Alexandria dissidents requisition special meeting

Feb 9, 2018

2018-02-09 07:24 ET – News Release

Mr. Eric Owens, a dissident shareholder, reports

CONCERNED SHAREHOLDERS OF ALEXANDRIA MINERALS ANNOUNCE INTENTION TO REQUISITION SHAREHOLDER MEETING

A group of concerned shareholders of Alexandria Minerals Corp., comprising, among others, Eric Owens, a founder of, and the chief executive officer and a director of, Alexandria, and NHP Asset Management AG, intend to deliver a requisition to the company and its directors in the coming days requisitioning a special meeting of shareholders.

The meeting is being called to replace three incumbent directors, Peter Gundy, Walter Henry and Gary O’Connor, with the concerned shareholders’ highly qualified and experienced nominees: Ian Mellon, Chris Hopkins and Brian Murray.

The concerned shareholders believe that the Alexandria board, as currently constituted, has failed to be responsive to shareholder expectations and has no coherent strategy for value creation. Instead, as announced on Dec. 20, 2017, the existing board has formed a special committee, which has been tasked with examining strategic alternatives for the company, with no defined timeline.

The concerned shareholders firmly believe that the strategic review process announced by the board is not in the best interests of the shareholders or the company. It is very clear that a newly constituted board of directors is required to unlock the full potential value of Alexandria’s assets, and steward the company through an important and active period in its growth story.
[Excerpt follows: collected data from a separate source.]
-- ==== Sys2Proof/Machine/Ecb.lean ====
section
/-! DEFINITION. ECB_ENC and ECB_DEC (spec/44_ecb.md R270 to R277). -/

namespace Sys2Proof.Machine

open Sys2Proof

/-- The ciphertext ECB_ENC writes (R271): every block of the padded source through `E_fwd`. -/
def ecbEncBytes (s : State) : List Byte :=
  mapBlocks (eFwd s.rk) (outMax .ecbEnc s / 16) (pad (sourceBytes s))

/-- ECB_ENC (R271). -/
def execEcbEnc (s : State) : Host.Outcome State Fault Refusal :=
  match earlyError .ecbEnc s with
  | some c => .next (raiseError .ecbEnc c s)
  | none =>
    .next (complete
      { datapathFinish .ecbEnc s with
        buf := memWrite s.buf s.dst.toNat (ecbEncBytes s)
        outlen := BitVec.ofNat 32 (outMax .ecbEnc s) })

/-- The decrypted buffer D of ECB_DEC, padding included (R274). -/
def ecbDecBytes (s : State) : List Byte :=
  mapBlocks (eRev s.rk) (s.len.toNat / 16) (sourceBytes s)

/-- The value `v` of the last byte of D (R272, R274). -/
def unpadValue (s : State) : Nat := ((ecbDecBytes s).getD (s.len.toNat - 1) 0).toNat

/-- ECB_DEC (R274): D is written first; `v > LEN` then ends the command with ERR_UNPAD. -/
def execEcbDec (s : State) : Host.Outcome State Fault Refusal :=
  match earlyError .ecbDec s with
  | some c => .next (raiseError .ecbDec c s)
  | none =>
    let written : State :=
      { datapathFinish .ecbDec s with buf := memWrite s.buf s.dst.toNat (ecbDecBytes s) }
    if s.len.toNat < unpadValue s then .next (raiseError .ecbDec .unpad written)
    else .next (complete { written with outlen := BitVec.ofNat 32 (s.len.toNat - unpadValue s) })

end Sys2Proof.Machine
end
Of particular importance are the previously announced upcoming resource estimate which will build upon the current resources previously calculated in 2009 on its Orenada project in Val d’Or, Que., as well as a previously announced 60,000-metre 2018 drill program which follows on the heels of a very successful 45,000 m drill program in 2017.

The concerned shareholders’ selected board nominees are highly experienced junior mining and capital markets individuals:

  • Mr. Mellon has been in the U.S. and Canadian capital markets business since 1975, beginning with Gordon Securities in Toronto and Johnson Lane in Atlanta. During the 1990s, Mr. Mellon became head of institutional equity sales at Scotia McLeod, and followed with sales positions at Nesbitt Burns, Blackmont Capital and PI Financial. Mr. Mellon has a BA degree in American history and economics from Western University.
  • Mr. Hopkins has over 30 years of financial management experience in the resources industry. He has spent most of his career in senior roles with public mining companies, including Kerr Mines Inc., U.S. Silver, Rio Algom, BHP Billiton, Suncor, and several Canadian and international junior mining companies. He has broad junior resource experience in the areas of corporate finance, capital markets, mergers and acquisitions, investor relations, financial. and management reporting. He has a bachelor of commerce from the University of Toronto, and a chartered accountant designation and MBA from the Schulich School of Business at York University.
  • Mr. Murray is a CPA and is president of Murcon Ltd., a financial consulting firm. Mr. Murray has over 25 years of experience in the resource and investment markets and has served as an officer and director of numerous public companies. He has an MBA from York University and a BSc from the University of Toronto.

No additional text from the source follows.